Bluetoothも、イヤホンやマウスなどの周辺機器をケーブルなしで使えるため、持ち運びや作業環境の整理に役立ちます。
無線の注意点
無線は便利ですが、電波の状態に左右されます。ルーターとの距離が遠い、壁や家具が電波を遮っている、同時に多くの端末が接続している、周囲の電波と干渉している、といった理由で通信が不安定になることがあります。
また、公共Wi-Fiではセキュリティにも注意が必要です。正規のアクセスポイントに見せかけたネットワークや、暗号化されていない通信では、情報を盗み見られるリスクがあります。
自宅や職場では、Wi-Fiのパスワードを適切に設定し、古い暗号化方式を使わないようにすることも重要です。
無線と有線の使い分け
無線は便利ですが、すべての場面で最適とは限りません。オンライン会議、動画視聴、通常のWeb利用では無線で十分なことが多い一方、大容量データの転送や安定性が重要な作業では有線が向いている場合もあります。
有線はケーブルが必要ですが、通信が安定しやすく、電波干渉の影響を受けにくい点が強みです。動画配信、オンラインゲーム、大容量ファイル転送、業務用端末などでは有線接続が有利な場合があります。
接続が不安定なときは、ルーターとの距離、障害物、同時接続台数、周波数帯、端末側の設定を確認すると改善することがあります。
Wi-Fiが遅いときに確認すること
Wi-Fiが遅い、切れる、つながりにくいと感じるときは、いくつかの原因が考えられます。ルーターから離れすぎている、壁や家具が電波を遮っている、同時に多くの端末が接続している、古い機器を使っている、周囲の電波と干渉しているなどです。

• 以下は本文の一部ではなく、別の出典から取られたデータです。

-- ==== Sys2Proof/Proofs/EntropyEngines.lean ====
section
/-!
Access units at the entropy engines: the one taken (R186), and what becomes of it once it is parsed (R176, R177, R185, R186, R194).
-/

namespace Sys2Proof.Machine

/-! ### An access unit taken (R186) -/

section
variable {e : Fin 4} {s : State} {n : Nat}

theorem execEntropyAuStart_takes (idle : (admittedStr s).any (fun x => x.2.engine == e.val && x.2.parsing.isSome) = false)
    (first : earliest (entropyReady s e.val) (fun n => ((strOf s n).queue.head?.map (·.arrival)).getD 0) = some n) :
    exec (.entropyAuStart e) s =
      .next (setStr s n { strOf s n with parsing := (strOf s n).queue.head?, queue := (strOf s n).queue.tail }) := by
  change execEntropyAuStart e s = _
  unfold execEntropyAuStart
  rw [idle, first]
  rfl

end

/-! ### What parsing leaves alone -/

/-- From `s` to `t` stream `n` has its access unit parsed: its queue, its pictures after it and those in reconstruction stay, and the other
streams, the Easel and DRAM. -/
structure AuKept (n : Nat) (s t : State) : Prop where
  others : ∀ m, m ≠ n → strOf t m = strOf s m
  eas : t.eas = s.eas
  mem : t.mem = s.mem
  parsing : (strOf t n).parsing = none
  queue : (strOf t n).queue = (strOf s n).queue
  done : (strOf t n).done = (strOf s n).done
  recon : (strOf t n).recon = (strOf s n).recon

section
variable {n : Nat} {s u t : State}

/-- A stream with its access unit parsed, its queue and its other pictures as they were. -/
def Stream.parsedFrom (x y : Stream) : Prop := y.parsing = none ∧ y.queue = x.queue ∧ y.done = x.done ∧ y.recon = x.recon

/-- The stream replaced by one with its access unit parsed, where only registers have changed. -/
theorem AuKept.of_setStr {y : Stream} (vdc : u.vdc = s.vdc) (eas : u.eas = s.eas) (mem : u.mem = s.mem) (h : (strOf s n).parsedFrom y) :
    AuKept n s (setStr u n y) := by
  obtain ⟨parsing, queue, done, recon⟩ := h
  exact {
    others := fun m ne => (strOf_setStr_ne _ _ ne).trans (strOf_vdc vdc m)
    eas := eas
    mem := mem
    parsing := by rw [strOf_setStr, parsing]
    queue := by rw [strOf_setStr, queue]
    done := by rw [strOf_setStr, done]
    recon := by rw [strOf_setStr, recon] }

protected theorem AuKept.wr {f i j v} (h : AuKept n s u) : AuKept n s (wr u f i j v) := { h with }

protected theorem AuKept.raise {k i} (h : AuKept n s u) : AuKept n s (raise u k i) := { h with }

protected theorem AuKept.ite {p : Prop} {_ : Decidable p} (hu : AuKept n s u) (ht : AuKept n s t) : AuKept n s (if p then u else t) := by
  split
  · exact hu
  · exact ht

protected theorem AuKept.discardAu (h : AuKept n s u) : AuKept n s (discardAu u n) := by
  unfold discardAu
  cases (strOf u n).fresh
  · exact h
  · exact h.raise

protected theorem AuKept.overrun {cause} (h : AuKept n s u) : AuKept n s (overrun u n cause) := h.wr.raise

protected theorem AuKept.pictureLost {a} (h : AuKept n s u) : AuKept n s (pictureLost u n a) where
  others m ne := (strOf_setStr_ne _ _ ne).trans (h.others m ne)
  eas := h.eas
  mem := h.mem
  parsing := by rw [pictureLost, updStr_eq, strOf_setStr]; exact h.parsing
  queue := by rw [pictureLost, updStr_eq, strOf_setStr]; exact h.queue
  done := by rw [pictureLost, updStr_eq, strOf_setStr]; exact h.done
  recon := by rw [pictureLost, updStr_eq, strOf_setStr]; exact h.recon

end

/-! ### What becomes of an access unit -/

section
variable (x : Stream) (a : AccessUnit) (i : PicInfo)

/-- The stream once its access unit is parsed, the parameter sets in it held. -/
def streamParsed : Stream := { x with parsing := none, psets := a.nals.foldl (holdPset x.codec) x.psets }

/-- The cause for which the SPS that comes with an access unit is unsupported; 0: none (R175). -/
def unsupCause : Nat := (i.sps.map (spsCause x)).getD 0

/-- The SPS in effect. -/
def spsInEffect : Option SpsInfo := if i.sps.isSome then i.sps else x.sps

/-- The access unit is not one that the stream discards (R176, R185, R194). -/
def auGoes : Bool :=
  (!x.waitRap || isRap x.codec a) && (!x.unsup || (isRap x.codec a && i.sps.isSome)) && (spsInEffect x i).isSome

/-- An access unit has been discarded since the last RAP (R177). -/
def auLost : Bool := x.lost || a.afterDrop

/-- Decoding starts at the CRA. -/
def craBegins : Bool := isRap x.codec a && isCra x.codec a && (x.waitRap || auLost x a)

/-- The stream with an unsupported SPS. -/
def streamUnsup : Stream := { streamParsed x a with unsup := true, waitRap := true }

/-- The stream whose access unit is discarded. -/
def streamDiscards : Stream := { streamParsed x a with sps := if x.unsup then x.sps else spsInEffect x i, lost := auLost x a }

/-- The stream whose access unit is decoded. -/
def streamDecodes : Stream :=
  { streamParsed x a with sps := spsInEffect x i, unsup := false, waitRap := false, fresh := false, lost := auLost x a && !isRap x.codec a
                          dropRasl := if isRap x.codec a then craBegins x a else x.dropRasl }

/-- The picture of the access unit. -/
def auPicture : Picture :=
  { au := a, info := i, sps := (spsInEffect x i).getD {}, concealed := a.lossMark || i.syntaxError
    start := craBegins x a || (isRap x.codec a && !isCra x.codec a) }

end

section
variable {s : State} {n : Nat} {a : AccessUnit} {i : PicInfo}

theorem unsupCause_eq (x : Stream) (i : PicInfo) : (match i.sps with | some p => spsCause x p | none => 0) = unsupCause x i := by
  unfold unsupCause
  cases i.sps <;> rfl

/-- What becomes of an access unit, outcome by outcome. -/
theorem auParsed_eq (s : State) (n : Nat) (a : AccessUnit) (i : PicInfo) : let x := strOf s n
    auParsed s n a i =
      if unsupCause x i ≠ 0 then
        discardAu (raise (wr (setStr s n (streamUnsup x a)) F.VDC_STR_STATE_UNSUP_CODE n 0 (unsupCause x i)) K.VDC_STR_EVENT_UNSUP n) n
      else if !auGoes x a i then discardAu (setStr s n (streamDiscards x a i)) n
      else if x.dropRasl && isRasl x.codec a then
        raise (setStr s n { streamParsed x a with lost := auLost x a }) K.VDC_STR_EVENT_DISCARD n
      else if 2 * i.symbols > x.symSize * 65536 then pictureLost (overrun (setStr s n (streamDecodes x a i)) n 2) n a
      else if (slices x.codec a).isEmpty then setStr s n (streamDecodes x a i)
      else setStr (also i.syntaxError (fun s => raise s K.VDC_STR_EVENT_SYNTAX n) s) n
        { streamDecodes x a i with waiting := x.waiting ++ [auPicture x a i] } := by
  simp only [← unsupCause_eq]
  rfl

theorem auParsed_kept (s : State) (n : Nat) (a : AccessUnit) (i : PicInfo) : AuKept n s (auParsed s n a i) := by
  have parsed {y : Stream} (h : (strOf s n).parsedFrom y) : AuKept n s (setStr s n y) := .of_setStr rfl rfl rfl h
  have unsup := parsed (y := streamUnsup (strOf s n) a) ⟨rfl, rfl, rfl, rfl⟩
  have discards := parsed (y := streamDiscards (strOf s n) a i) ⟨rfl, rfl, rfl, rfl⟩
  have skips := parsed (y := { streamParsed (strOf s n) a with lost := auLost (strOf s n) a }) ⟨rfl, rfl, rfl, rfl⟩
  have decodes := parsed (y := streamDecodes (strOf s n) a i) ⟨rfl, rfl, rfl, rfl⟩
  have joins : AuKept n s (setStr (also i.syntaxError (fun s => raise s K.VDC_STR_EVENT_SYNTAX n) s) n
      { streamDecodes (strOf s n) a i with waiting := (strOf s n).waiting ++ [auPicture (strOf s n) a i] }) := by
    cases i.syntaxError <;> exact .of_setStr rfl rfl rfl ⟨rfl, rfl, rfl, rfl⟩
  rw [auParsed_eq]
  exact .ite unsup.wr.raise.discardAu <| .ite discards.discardAu <| .ite skips.raise <| .ite decodes.overrun.pictureLost <| .ite decodes joins

theorem auParsed_unsup (cause : unsupCause (strOf s n) i ≠ 0) : auParsed s n a i =
    discardAu (raise (wr (setStr s n (streamUnsup (strOf s n) a)) F.VDC_STR_STATE_UNSUP_CODE n 0 (unsupCause (strOf s n) i))
      K.VDC_STR_EVENT_UNSUP n) n := by
  rw [auParsed_eq, if_pos cause]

まずはルーターの近くで速度が改善するか確認すると、距離や障害物の影響を切り分けやすくなります。再起動で改善することもありますが、何度も同じ問題が起きる場合は、設置場所や機器の見直しが必要です。
2.4GHz帯は遠くまで届きやすい一方、家電や他の機器と干渉しやすい特徴があります。5GHz帯は比較的高速ですが、壁などの障害物に弱い傾向があります。最近のルーターでは自動で切り替える機能もあります。
まとめ
無線通信とは、ケーブルを使わずに情報をやり取りする仕組みです。Wi-Fiはネットワーク接続、Bluetoothは周辺機器接続、テザリングはスマートフォン経由のインターネット接続でよく使われます。
それぞれの違いを知っておくと、接続トラブルの切り分けや、仕事環境の整備に役立ちます。便利さだけでなく、電波状況、セキュリティ、通信容量、有線との使い分けも意識して利用しましょう。